Students Will Contribute to NASA Lunar Mission by Tracking LCROSS Spacecraft

In an unprecedented scientific collaboration with a public school, the Lewis Center for Educational Research will team with NASA to lead students worldwide in tracking and monitoring a NASA lunar mission scheduled for launch in early 2009. The collaboration will provide a unique opportunity for students to become active participants in the NASA lunar mission, as the space agency looks to inspire the next generation of U.S. space explorers and scientists.

NASA Ames Research Center and prime contractor Northrop Grumman are spearheading the design and development of the Lunar CRater Observation and Sensing Satellite (LCROSS) — NASA’s first major lunar mission in decades — to determine whether there is water on the moon.

Students at the Lewis Center will monitor the spacecraft from their Mission Control, on the Lewis Center campus, by controlling a 110-foot-diameter radio-antenna in Southern California’s Mojave Desert. Teachers and students around the world, including home-schooled children, will have the same opportunity to participate in the mission through the Lewis Center’s Goldstone Apple Valley Radio Telescope (GAVRT) Program — a partnership between the Lewis Center and NASA’s Jet Propulsion Laboratory.

During the LCROSS mission, which will last several months, participating students will help monitor the health and status of the spacecraft by tracking its signal. If it is present during times when the signal is not supposed to be transmitting, the students can report back to LCROSS mission operations, potentially revealing a problem with the spacecraft. That additional monitoring beyond the coverage provided by NASA’s Deep Space Network could prove to be critical.

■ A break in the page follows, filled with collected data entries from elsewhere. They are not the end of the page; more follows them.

/-- The commands: one constructor for each row of spec/opcode_table.json, those without operands last. -/
inductive Instr where
  -- Heith instructions of group g on cluster c (chapter 03, R98 to R103; chapter 04, R128, R131, R136)
  | skip (c g : Nat) (w : HWord)
  | endGroup (c g : Nat) (w : HWord)
  | jump (c g : Nat) (w : HWord)
  | call (c g : Nat) (w : HWord)
  | ret (c g : Nat) (w : HWord)
  | sync (c g : Nat) (w : HWord)
  | order (c g : Nat) (w : HWord)
  | cede (c g : Nat) (w : HWord)
  | sval (c g : Nat) (w : HWord)
  | dbgstop (c g : Nat) (w : HWord)
  | iadd (c g : Nat) (w : HWord)
  | isub (c g : Nat) (w : HWord)
  | imul (c g : Nat) (w : HWord)
  | imulhi (c g : Nat) (w : HWord)
  | imuladd (c g : Nat) (w : HWord)
  | imin (c g : Nat) (w : HWord)
  | imax (c g : Nat) (w : HWord)
  | iabs (c g : Nat) (w : HWord)
  | and (c g : Nat) (w : HWord)
  | or (c g : Nat) (w : HWord)
  | xor (c g : Nat) (w : HWord)
  | not (c g : Nat) (w : HWord)
  | shl (c g : Nat) (w : HWord)
  | shr (c g : Nat) (w : HWord)
  | fldx (c g : Nat) (w : HWord)
  | fldi (c g : Nat) (w : HWord)
  | bitcnt (c g : Nat) (w : HWord)
  | leadz (c g : Nat) (w : HWord)
  | bitrev (c g : Nat) (w : HWord)
  | iadd64 (c g : Nat) (w : HWord)
  | imuladdw (c g : Nat) (w : HWord)
  | icmp (c g : Nat) (w : HWord)
  | pick (c g : Nat) (w : HWord)
  | mov (c g : Nat) (w : HWord)
  | fadd (c g : Nat) (w : HWord)
  | fmul (c g : Nat) (w : HWord)
  | fmuladd (c g : Nat) (w : HWord)
  | fmin (c g : Nat) (w : HWord)
  | fmax (c g : Nat) (w : HWord)
  | fcmp (c g : Nat) (w : HWord)
  | frecip (c g : Nat) (w : HWord)
  | frsqrt (c g : Nat) (w : HWord)
  | fsqrt (c g : Nat) (w : HWord)
  | fexp2 (c g : Nat) (w : HWord)
  | flog2 (c g : Nat) (w : HWord)
  | fsin (c g : Nat) (w : HWord)
  | fcos (c g : Nat) (w : HWord)
  | hpadd (c g : Nat) (w : HWord)
  | hpmul (c g : Nat) (w : HWord)
  | hpmuladd (c g : Nat) (w : HWord)
  | hpmin (c g : Nat) (w : HWord)
  | hpmax (c g : Nat) (w : HWord)
  | hpcmp (c g : Nat) (w : HWord)
  | dadd (c g : Nat) (w : HWord)
  | dmul (c g : Nat) (w : HWord)
  | dmuladd (c g : Nat) (w : HWord)
  | dcmp (c g : Nat) (w : HWord)
  | dmin (c g : Nat) (w : HWord)
  | dmax (c g : Nat) (w : HWord)
  | convFF (c g : Nat) (w : HWord)
  | convFI (c g : Nat) (w : HWord)
  | convIF (c g : Nat) (w : HWord)
  | ld (c g : Nat) (w : HWord)
  | st (c g : Nat) (w : HWord)
  | ldw (c g : Nat) (w : HWord)
  | stw (c g : Nat) (w : HWord)
  | rmw (c g : Nat) (w : HWord)
  | rmwn (c g : Nat) (w : HWord)
  | rmww (c g : Nat) (w : HWord)
  | ldsc (c g : Nat) (w : HWord)
  | sample (c g : Nat) (w : HWord)
  | fetch (c g : Nat) (w : HWord)
  | tilerd (c g : Nat) (w : HWord)
  | tilewr (c g : Nat) (w : HWord)
  | emit (c g : Nat) (w : HWord)
  | ray (c g : Nat) (w : HWord)
  | rayresume (c g : Nat) (w : HWord)
  | rayaccept (c g : Nat) (w : HWord)
  | rayTraversalDone (c g : Nat) (visits : Nat)
  | xlane (c g : Nat) (w : HWord)
  | preduce (c g : Nat) (w : HWord)
  | pxfer (c g : Nat) (w : HWord)
  | plogic (c g : Nat) (w : HWord)
  | lreduce (c g : Nat) (w : HWord)
  | unassignedInstruction (c g : Nat) (op : BitVec 8) (w : HWord)
  -- faults, parking and kernels (R74, R75, R89, R95, R311)
  | faultReport (i : Nat)
  | kernelStop (c : Nat)
  | groupsParked (fn ctx : Nat)
  | kernelDispatch (c : Nat)
  | clusterUnitEnd (c : Nat)
  | accessComplete (e : Engine) (epoch : BitVec 8) (how : AccessEnd)
  -- Reservoir, system cache and DRAM (chapter 02)
  | reservoirAccess (who : Requester) (write : Bool) (addr len : Nat) (data : List Byte) (errs : List EccHit)
  | reservoirAtomic (who : Requester) (op : BitVec 4) (wide : Bool) (addr : Nat) (x cmp : BitVec 64) (errs : List EccHit)
  | scrubLine (errs : List EccHit)
  | systemCacheAccess (s : Stream) (tgt : Target) (a : Span) (cacheable hint : Bool) (victim : Nat) (err : ArrayError)
  | sliceStore (s : Stream) (tgt : Target) (addr : Nat) (data : List Byte) (cacheable hint : Bool) (victim : Nat)
  | trackerIdleExpiry (slice : Nat) (s : Stream)
  | sliceFillComplete (slice : Nat) (s : Stream) (how : AccessEnd)
  | writeAroundDrain (slice : Nat)
  | writeBackAccepted (slice : Nat) (tgt : Target) (w : WriteBack)
  | sliceAtomic (s : Stream) (tgt : Target) (addr : Nat) (op : BitVec 4) (wide : Bool) (x cmp : BitVec 64) (cacheable : Bool) (found : AtomicFind)
  | wayGroupPowerDown (slice group : Nat)
  | wayGroupCleaned (slice group : Nat)
  | dramAccess (write : Bool) (addr len : Nat) (data : List Byte) (valid : List Bool) (errs : List EccHit) (link : LinkEcc) (allocates : Bool)
  | dramRefresh (r : RefreshOp)
  | mr4Poll (ch : Nat) (rate : Nat)
  | dqsOscillatorCheck (sub : Nat) (drift : Nat)
  | retraining (ch : Nat)
  | retrainingDone (ch : Nat)
  | patrol (errs : List EccHit)
  | scModeWrite (v : Word)
  | registerWrite (fn : Nat) (off : Nat) (v : Word)
  -- tile pipeline (chapter 04)
  | passStart (f : Nat)
  | geometryBatchDone (f : Nat) (half : Nat)
  | flushTilesStored (f : Nat)
  | passComplete (f : Nat)
  | tileStore (c tile : Nat)
  | quadDispatch (f slice qx qy : Nat) (seq : BitVec 32)
  | fragmentArrive (slice qx qy : Nat) (seq : BitVec 32)
  -- Nersovo engine (chapter 05)
  | layerStart (a : Nat)
  | layerComplete (a : Nat)
  | netRunRestart (job : Nat)
  | flumeGrant (f c tile a : Nat)
  | flumeAccess (a c : Nat) (write : Bool) (off len : Nat) (data : List Byte)
  | flumeRelease (a : Nat)
  -- Sluice (chapter 06); us is the Sluice timer at the event
  | schedulePick (e : Engine) (us : Nat)
  | switchDrained (e : Engine)
  | makeResident (fn ctx : Nat)
  | slotOpen (i : Nat) (us : Nat)
  | slotClose (i : Nat) (us : Nat)
  | slotLapse (i : Nat) (us : Nat)
  | remoteWaitPoll (e : Engine) (how : AccessEnd)
  | evictedFencePoll (fn ctx : Nat) (how : AccessEnd)
  -- display and cameras (chapter 07)
  | vblankStart (p : Nat) (us : Nat)
  | flatWriteDone (p : Nat)
  | pixelUnderrun (p : Nat)
  | protectCrcCheck (p : Nat)
  | dspCtrlCommit (p : Nat)
  | linkTrain (p : Nat)
  | auxGo (p : Nat)
  | auxTransactionDone (p : Nat) (result : BitVec 2) (data : List Byte)
  | hpdEvent (p : Nat) (kind : HpdKind)
  | trainingLost (p : Nat)
  | camStart (port : Nat)
  | camStop (port : Nat)
  | csiPacket (port vc : Nat) (line : CsiLine)
  | frameStart (port vc : Nat)
  | frameEndPacket (port vc : Nat)
  | frameEnd (port vc : Nat) (us : Nat)
  -- host link and functions (chapters 08 and 09)
  | doorbellWrite (fn off size : Nat) (v : BitVec 64)
  | bar0Access (fn : Nat) (write : Bool) (off size : Nat) (v : BitVec 64)
  | bar2Access (fn : Nat) (write : Bool) (off len : Nat) (data : List Byte) (ep : Bool) (errs : List EccHit)
  | bar4Access (fn : Nat) (write : Bool) (off len : Nat) (data : List Byte) (ep : Bool) (errs : List EccHit)
  | msixVectorUnmask (fn vec : Nat)
  | configAccess (fn : Nat) (write : Bool) (off : Nat) (v : Word)
  | flr (fn : Nat)
  | completionReceived (tag : Nat) (st : CplStatus) (data : List Byte)
  | completionTimeout (tag : Nat)
  | doeDiscovery (fn : Nat) (req : List Byte)
  | getVersion (fn : Nat) (req : List Byte)
  | getCapabilities (fn : Nat) (req : List Byte)
  | negotiateAlgorithms (fn : Nat) (req : List Byte)
  | getDigests (fn : Nat) (req : List Byte)
  | getCertificate (fn : Nat) (req : List Byte)
  | challenge (fn : Nat) (req : List Byte)
  | getMeasurements (fn : Nat) (req : List Byte)
  | doeAbort (fn : Nat)
  | fnErrClear (fn : Nat)
  | mboxGo (fn : Nat)
  -- command packets (R278)
  | unassignedOpcode (src : Src) (op : BitVec 8) (p : Packet)
  | jobEnd (job : Nat)
  | leveeSet (src : Src) (p : Packet)
  | sluiceLoad (src : Src) (p : Packet)
  | powerState (src : Src) (p : Packet)
  | fwStage (src : Src) (p : Packet)
  | fwStageWritten (ok : Bool)
  | fwActivate (src : Src) (p : Packet)
  | fwActivateCancel (src : Src) (p : Packet)
  | handoverDone (proc : Nat) (how : FwEnd)
  | marginReplan (src : Src) (p : Packet)
  | protectSet (src : Src) (p : Packet)
  | ctxCreate (src : Src) (p : Packet)
  | ctxDestroy (src : Src) (p : Packet)
  | teardownDrained (fn ctx : Nat)
  | flushReadComplete (tag : Nat)
  | queueCreate (src : Src) (p : Packet)
  | queueDestroy (src : Src) (p : Packet)
  | ctxReplay (src : Src) (p : Packet)
  | rangeMap (src : Src) (p : Packet)
  | rangeUnmap (src : Src) (p : Packet)
  | unmapDrained (fn ctx : Nat)
  | rangeCheck (src : Src) (p : Packet)
  | rangeWalk (who : Requester) (fn ctx : Nat) (va : BitVec 64)
  | fenceInit (src : Src) (p : Packet)
  | fenceSignal (src : Src) (p : Packet)
  | fenceWait (src : Src) (p : Packet)
  | passSubmit (src : Src) (p : Packet)
  | kernelSubmit (src : Src) (p : Packet)
  | netLoad (src : Src) (p : Packet)
  | netRun (src : Src) (p : Packet)
  | netUnload (src : Src) (p : Packet)
  | copy (src : Src) (p : Packet)
  | copyChunk (e : Nat)
  | copyChunkDone (e : Nat) (how : AccessEnd)
  | dspLayerSet (src : Src) (p : Packet)
  | dspCommit (src : Src) (p : Packet)
  | camConfig (src : Src) (p : Packet)
  | camBind (src : Src) (p : Packet)
  | powerVote (src : Src) (p : Packet)
  | telemetryRead (src : Src) (p : Packet)
  | clockCorrelate (src : Src) (p : Packet)
  | attest (src : Src) (p : Packet)
  | resetDomain (src : Src) (p : Packet)
  | dumpCollect (src : Src) (p : Packet)
  | progressRead (src : Src) (p : Packet)
  | nop (src : Src) (p : Packet)
  -- recovery and telemetry (chapter 14)
  | resetComplete (i : Nat)
  | resetLimitExpiry (i : Nat)
  | testEnter (fn : Nat)
  | testExit (fn : Nat)
  | telemetryPageWrite (fn : Nat)
  | flashLogAppend (type : BitVec 8) (payload : List Byte) (ok : Bool)
  -- power, clocks and ageing (chapter 12)
  | powerWindow (mw : Nat)
  | sensorSample (temps : List Int)
  | droopStretch (island : Nat)
  | severeDroop (island : Nat)
  | severeDroopEnd (island : Nat)
  | voltageTrim (island : Nat) (slack : Int)
  | pointChange (island : Nat)
  | a2Entry (e : Engine)
  | a2Wake (e : Engine)
  | replanDone (fmax : List Nat) (logOk : Bool)
  | s3Wake (src : BitVec 4) (crcOk : Bool)
  | i3cAddressMatch (i2c : Bool)
  | perst (level : Bool)
  | corePgood (level : Bool)
  | coldBoot (mbist : MbistResult) (cfgCrcOk : Bool)
  | mbistComplete (failing : MbistResult)
  | watchdogExpiry (proc : Nat) (ramOk : Bool)
  | processorException (proc : Nat) (ramOk : Bool)
  | processorRestartDone (proc : Nat)
  | dpLinkTrainingDone (p : Nat) (ok : Bool)
  | pcieLinkTrained (rate : BitVec 4) (width : BitVec 3)
  | linkPowerStateChange (pm : BitVec 3) (l0pWidth : BitVec 3)
  | deskewBurst (port : Nat) (result : Word)
  -- commands with no operands, of every chapter
  | scAllIdle50ms
  | rsvEccClearLog
  | rsvEccClearCounts
  | scEccClearLog
  | scEccClearCounts
  | roundBoundary
  | roundTimer
  | lockLost
  | fenceReread
  | thermalRank
  | hotReset
  | linkRecovery
  | handoverPoint
  | pwrAlert
  | powerEmergencyEnd
  | thermalEmergencyEnd
  | thermalCapLower
  | thermalCapRise
  | activeHour
  | s1PowerDown
  | s1Exit
  | s3Entry
  | railWaitTimeout
  | wakePin
  | wake
  | privateRead
  | getpid
  | getbcr
  | getdcr
  | getstatus
  | rstdaa
  | enec
  | disec
  | brownOut
  | aonReset
  | pgoodWaitTimeout
  | vaonLoss
  | weirDownClamp
  | xtal32kStable
  | sysclkInDetected
  | aonRstRelease
  | vaonReturn
  | pwrAlertRelease
deriving DecidableEq, Repr

end Sys2Proof
end

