-- ==== Sys2Proof/Machine/State.lean ====
section
/-! DEFINITION. The state of the block, as plain data: every register, buffer, counter, mode and pin that the spec
gives the Malestem 9, the queue of waiting commands, and the state right after a first power-on reset.
Each structure's docstring names the rules that give it; the values at reset are those of State.reset, which INVENTORY.md
lists with their rules; a value marked with a log entry is the model's own. -/

namespace Sys2Proof.Machine

/-- Memory as a list of cells in one canonical form: addresses strictly rising and no byte equal to what an unlisted
address reads as, which is 0 (Machine/Mem.lean; log entry 2). -/
abbrev Memory := List Host.Cell

/-- A context by its tenant and its ID (R265: IDs of different tenants are independent). -/
structure CtxKey where
  fn : Nat
  id : Nat
deriving DecidableEq, Repr

/-- Who waits for a reply: the queue or mailbox, with the packet's SEQ and OPCODE (R267). -/
structure Origin where
  src    : Src
  seq    : Word
  opcode : BitVec 8
  irq    : Bool
deriving DecidableEq, Repr

/-- A range entry (R305). -/
structure RangeEntry where
  start     : Nat
  lenM1     : Nat
  tgt       : Target
  r         : Bool
  w         : Bool
  a         : Bool
  cacheable : Bool
  stream    : Bool
  base      : Nat
  tag       : Word
deriving DecidableEq, Repr

/-- A range cache entry, tagged with its tenant and context (R316). -/
structure RangeCacheEntry where
  key   : CtxKey
  entry : RangeEntry
deriving DecidableEq, Repr

/-- The kinds of a fault (R94, R289). -/
inductive FaultKind where
  | noRange | rights | breakpoint | reservoirLimit | poison | targetReset | atomicTarget | misaligned
  | illegalInstr | branchMixed | linkError | flume
deriving DecidableEq, Repr

/-- A fault as an engine reports it to Sluice (R95 step 1, R289). -/
structure FaultReport where
  kind    : FaultKind
  source  : Nat
  write   : Bool
  atomic  : Bool
  island  : Nat
  address : Nat
  loc     : Nat
  lanes   : Word
  job     : Option Nat
  origin  : Origin
  key     : CtxKey
  restart : Bool
  stamp   : BitVec 48
deriving DecidableEq, Repr

/-- An access in flight under a translation epoch (R311). -/
structure Access where
  who   : Requester
  epoch : BitVec 8
  tgt   : Target
  va    : Nat
  key   : CtxKey
  write : Bool
  tag   : Option Nat
deriving DecidableEq, Repr

/-- A kernel descriptor (R281). -/
structure KernelDesc where
  code   : Nat
  args   : Nat
  vregs  : Nat
  ldsKib : Nat
  wgX    : Nat
  wgY    : Nat
  wgZ    : Nat
  gridX  : Nat
  gridY  : Nat
  gridZ  : Nat
deriving DecidableEq, Repr

/-- What a DISPATCH, LAYER, COPY or PASS entry, or a unit ready to be scheduled, is (R172, R173). -/
inductive WorkKind where
  | kernel
  | geomBatch (draw inst first count half : Nat)
  | tileBatch (tiles : List Nat)
  | pixelBatch (half : Nat)
  | kernelLayer (layer : Nat)
  | layer (layer : Nat)
  | tileNet (tile : Nat)
  | copyJob
  | pass
deriving DecidableEq, Repr

/-- A unit of work: the job it belongs to, and what it is (R173). -/
structure Work where
  job  : Nat
  kind : WorkKind
deriving DecidableEq, Repr

/-- An entry of an engine's command ring (R172). -/
inductive RingEntry where
  | work (w : Work) (key : CtxKey)
  | wait (fn q : Nat) (key : CtxKey)
  | switch (out : Option CtxKey) (into : Option CtxKey)
deriving DecidableEq, Repr

/-- What a group waits for (R81, R95, R96, R136, R412). -/
inductive GroupState where
  | running
  | barrier (n : Nat)
  | faulted (kind : FaultKind)
  | bus (tag : Nat)
  | flush (tag : Nat)
  | tracing (resume : Bool)
deriving DecidableEq, Repr

/-- A memory access that waits for data from the link: the instruction that made it, its lowest lane's address there and
the lanes that wait (R412). -/
structure PendingLoad where
  op    : BitVec 8
  w     : HWord
  va    : Nat
  lanes : Word
deriving DecidableEq, Repr

/-- One fragment on its way to a render-output slice (R130, R131): its pixel, its covered samples, what was sent for it and
whether it was killed. -/
structure Fragment where
  killed  : Bool
  x       : Nat
  y       : Nat
  samples : BitVec 8
  front   : Bool
  depth   : Word
  draw    : Nat
  colours : List (Nat × List Word)
deriving DecidableEq, Repr

/-- A quad of a pixel group (R118, R130): its place in pixels, its primitive's number, the covered samples of its four
pixels (8 bits each), its facing, its primitive record in 16-byte units, and for each pixel the barycentric weights of
vertices 1 and 2 and the depth. -/
structure Quad where
  qx    : Nat
  qy    : Nat
  seq   : BitVec 32
  mask  : BitVec 32
  front : Bool
  place : Nat
  vals  : List (Word × Word × Word)
deriving DecidableEq, Repr

/-- A pixel group that is to be started: its draw and up to eight quads (R118). -/
structure PixelGroup where
  draw  : Nat
  quads : List Quad
deriving DecidableEq, Repr

/-- What a traversal has yet to visit (R132, R133, R135): a node, an instance, a triangle leaf, the second triangle of a leaf block,
a procedural leaf, or the return from an instance to the level above it. -/
inductive RayKind where
  | node
  | inst
  | tris
  | second
  | procs
  | leave
deriving DecidableEq, Repr

/-- A place that a traversal has yet to visit, and the blocks that follow it in its leaf. -/
structure RayRef where
  kind : RayKind
  va   : Nat
  more : Nat
deriving DecidableEq, Repr

/-- What an instance record says beside its transform: root of the bottom level, MASK, bits, INSTANCE_ID, HIT_GROUP (R133). -/
structure InstRec where
  root  : Nat
  mask  : Nat
  bits  : Nat
  id    : Nat
  group : Nat
deriving DecidableEq, Repr

/-- A ray of one lane at the traversal unit (R134 to R137). `todo` is what it visits next, before the entries of its stack, the
newest first; `lost` says that entries were dropped since the traversal last began at the root; `out` is the lane's last result. -/
structure RayLane where
  root       : Nat
  world      : List Word
  object     : List Word
  flags      : BitVec 5
  mask       : BitVec 8
  status     : Nat
  inst       : Option InstRec
  todo       : List RayRef
  stack      : List RayRef
  overflowed : Bool
  lost       : Bool
  hitFront   : Bool
  hit        : List Word
  cand       : Option RayRef
  candFront  : Bool
  candHit    : List Word
  out        : List Word
deriving DecidableEq, Repr

/-- A resident thread group (R71, R75, R98). -/
structure Group where
  slot  : Nat
  wg    : Nat
  index : Nat
  part  : Nat
  pc    : BitVec 64
  v     : List (List Word)
  s     : List Word
  p     : List Word
  st    : GroupState
  parked : Bool
  pend  : Option PendingLoad
  rays  : List RayLane
  draw  : Nat
  quads : List Quad
  sent  : List (Nat × Nat × List Word)
  depths : List (Nat × Word)
  last  : Bool
deriving DecidableEq, Repr

/-- A resident workgroup: its index, its local shared memory and its barriers' bookkeeping (R71, R81). -/
structure Workgroup where
  id    : Nat
  x     : Nat
  y     : Nat
  z     : Nat
  lds   : Memory
  bytes : Nat
  alive : Nat
deriving DecidableEq, Repr

/-- A line of a cluster's L1: where it lies, its bytes, its dirty mask per byte, and whether its clean bytes were filled
from memory (Memory model, R89). -/
structure L1Line where
  tgt   : Target
  line  : Nat
  va    : Nat
  data  : List Byte
  dirty : List Bool
  full  : Bool
deriving DecidableEq, Repr

/-- The life of a tile in a cluster's tile memory (R120, R166). -/
inductive TilePhase where
  | shading | retired | granted | written
deriving DecidableEq, Repr

/-- A tile that a cluster holds in tile memory (R120, R121, R166). -/
structure TileSlot where
  job     : Nat
  tile    : Nat
  off     : Nat
  bytes   : Nat
  phase   : TilePhase
  touched : Bool
  flush   : Bool
  cleared : List Bool
  grant   : Option Nat
deriving DecidableEq, Repr

/-- The kernel share that a cluster runs (R74, R173). -/
structure KernelRun where
  work   : Work
  key    : CtxKey
  desc   : KernelDesc
  nextWg : Nat
  pix    : List PixelGroup
  todo   : List Nat
deriving DecidableEq, Repr

/-- A switch in progress on a unit (R190). -/
structure SwitchRun where
  out  : Option CtxKey
  into : Option CtxKey
deriving DecidableEq, Repr

/-- The state of a context's share of a cluster that was saved to a slot of its save area (R190, R191). -/
structure SavedCluster where
  slot   : Nat
  run    : Option KernelRun
  wgs    : List Workgroup
  groups : List Group
  tiles  : List TileSlot
  tileMem : Memory
deriving DecidableEq, Repr

/-- What every engine with a command ring has: ring, holder, counters, range cache, epoch (R172, R311, R316, R376). -/
structure EngineCore where
  ring      : List RingEntry
  holder    : Option CtxKey
  heldSince : Nat
  busy      : Bool
  sw        : Option SwitchRun
  retired   : Nat
  retiredBy : List Nat
  work      : Nat
  cache     : List RangeCacheEntry
  epoch     : BitVec 8
  armed     : Bool
  liveWrite : Bool
deriving DecidableEq, Repr

/-- A quad that a render-output slice expects: the job of its pass, its place and its primitive's number (R130). -/
structure SliceExpect where
  job : Nat
  qx  : Nat
  qy  : Nat
  seq : BitVec 32
deriving DecidableEq, Repr

/-- A quad's fragments in a retire buffer, or on their way to it (R130). -/
structure SliceEntry where
  at_   : SliceExpect
  frags : List Fragment
deriving DecidableEq, Repr

/-- A shader cluster. -/
structure Cluster where
  core    : EngineCore
  run     : Option KernelRun
  stopJob : Option Nat
  wgs     : List Workgroup
  groups  : List Group
  l1      : List L1Line
  tiles   : List TileSlot
  tileMem : Memory
  slice   : List SliceExpect
  buf     : List SliceEntry
  free    : Nat
deriving DecidableEq, Repr

/-- An attachment record of a pass descriptor (R108). -/
structure Attachment where
  addr     : Nat
  tst      : Nat
  resolve  : Nat
  format   : Nat
  loadOp   : Nat
  storeOp  : Nat
  clearIdx : Nat
deriving DecidableEq, Repr

/-- A blend entry (R108). -/
structure Blend where
  enable : Bool
  src    : Nat
  dst    : Nat
  op     : Nat
  mask   : BitVec 4
deriving DecidableEq, Repr

/-- A draw record (R108). -/
structure Draw where
  geom       : Nat
  pixel      : Nat
  args       : Nat
  vertices   : Nat
  instances  : Nat
  topology   : Nat
  cull       : Nat
  frontCw    : Bool
  depthFunc  : Nat
  depthWrite : Bool
  lateZ      : Bool
  vtxDwords  : Nat
  sRef       : Nat
  sMask      : Nat
  sFail      : Nat
  sPass      : Nat
  sFunc      : Nat
  blends     : List Blend
deriving DecidableEq, Repr

/-- A pass descriptor as the front end read it (R108). -/
structure PassDesc where
  mode      : Nat
  tileMax   : Nat
  halo      : Nat
  samples   : Nat
  rtCount   : Nat
  depthEn   : Bool
  stencilEn : Bool
  signature : Word
  width     : Nat
  height    : Nat
  areaX     : Nat
  areaY     : Nat
  areaW     : Nat
  areaH     : Nat
  pptMax    : Nat
  batchTiles : Nat
  pbBudget  : Nat
  pbSize    : Nat
  pbAddr    : Nat
  drawList  : Nat
  drawCount : Nat
  vertexCount : Nat
  tileNet   : Nat
  clears    : List (List Byte)
  colours   : List Attachment
  depth     : Attachment
  draws     : List Draw
deriving DecidableEq, Repr

/-- The phases of a pass at its front end (R105, R116, R139). -/
inductive PassPhase where
  | idle | geometry | tile | flush
deriving DecidableEq, Repr

/-- A piece of a primitive that the front end has assembled, clipped and not culled (R107, R117): its number within its instance,
whether it faces front, its vertex blocks, and the tiles that it enters. -/
structure PrimOut where
  primNo : Nat
  front  : Bool
  blocks : List (List Word)
  tiles  : List Nat
deriving DecidableEq, Repr

/-- The state of a running pass (chapter 04). Its kernels are the geometry and pixel kernel of each draw; `batches` are the
geometry batches to come (draw, instance, first vertex, vertices); `geom` are those in flight, with whether the clusters
have completed them; `live` are its tile and pixel batches; `pix` are the pixel groups of the batches not yet dispatched;
`heads` are the tile lists (tile, last chunk, entries); `overflow` are the primitives that wait for a flush. -/
structure PassRun where
  desc     : PassDesc
  kernels  : List (KernelDesc × KernelDesc)
  direct   : Bool
  tileW    : Nat
  tileH    : Nat
  phase    : PassPhase
  batches  : List (Nat × Nat × Nat × Nat)
  geom     : List (WorkKind × Bool)
  live     : List WorkKind
  pix      : List (Nat × List PixelGroup)
  heads    : List (Nat × Nat × Nat)
  heap     : Nat
  prims    : Nat
  refs     : Nat
  high     : Nat
  flushes  : Nat
  flushed  : List Nat
  overflow : List (Nat × PrimOut)
  binning  : Bool
  expect   : List (Nat × SliceExpect)
  flying   : List (Nat × SliceEntry)
  slices   : List Nat
  saved    : Option (Nat × Nat)
deriving DecidableEq, Repr

/-- A geometry front end (R139). -/
structure FrontEnd where
  core     : EngineCore
  job      : Option Nat
  cfg      : Word
  shadow   : Word
  writes   : List Word
  direct   : Bool
  passes   : Word
  flushes  : BitVec 16
  directs  : BitVec 16
deriving DecidableEq, Repr

/-- A flume grant: cluster, tile, context (R23, R166). -/
structure Grant where
  cluster : Nat
  tile    : Nat
  off     : Nat
  bytes   : Nat
  job     : Nat
  key     : CtxKey
deriving DecidableEq, Repr

/-- The weights of a tile network that an array keeps across the tiles of a pass: the bytes of each span that it has read, by
the span's address and length (R166). -/
structure Kept where
  job  : Nat
  net  : Nat
  rows : List ((Nat × Nat) × List Byte)
deriving DecidableEq, Repr

/-- A Nersovo array (R171). -/
structure Array where
  core   : EngineCore
  layer  : Option Work
  grant  : Option Grant
  step   : Nat
  buf    : Memory
  kept   : Option Kept
  cfg    : Word
  shadow : Word
  writes : List Word
  layers : Word
deriving DecidableEq, Repr

/-- A copy engine (R318 to R321). -/
structure CopyEngine where
  core  : EngineCore
  job   : Option Nat
  chunk : Option Nat
  dest  : List (Target × Nat × Nat)
  /-- The fault report that a failing chunk makes whose job a loss or a teardown has ended (R290, R303). -/
  orphan : Option FaultReport
deriving DecidableEq, Repr

/-- A copy descriptor (R318). -/
structure CopyDesc where
  src       : Nat
  dst       : Nat
  kind      : Nat
  elemLog2  : Nat
  xBytes    : Nat
  yRows     : Nat
  zSlices   : Nat
  srcPitch  : Nat
  dstPitch  : Nat
  srcSlice  : Nat
  dstSlice  : Nat
  fill      : Word
deriving DecidableEq, Repr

“Millions of us watched as man took his first step on the moon back in 1969, but today’s students will be active participants in the first major lunar visit in the information age,” said Rick Piercy, President and CEO of the Lewis Center, which operates two charter schools in San Bernardino County, California. “We are excited that we will be leading students around the world as we work with NASA and Northrop Grumman scientists on this pioneering effort that will help rekindle the flame of space exploration in America.”

“The combined launch of LCROSS and the Lunar Reconnaissance Orbiter (LRO) is NASA’s most ambitious mission to the moon since the Apollo era,” said Daniel Andrews, NASA LCROSS Project Manager. “It marks the first step in America’s long-term commitment to space exploration, with the ultimate goal of setting up outposts on the moon, setting the stage for a manned mission to other planets. We believe that actively engaging students in the LCROSS mission will inspire today’s students to become the scientists and astronauts of tomorrow who will design and fly those missions.”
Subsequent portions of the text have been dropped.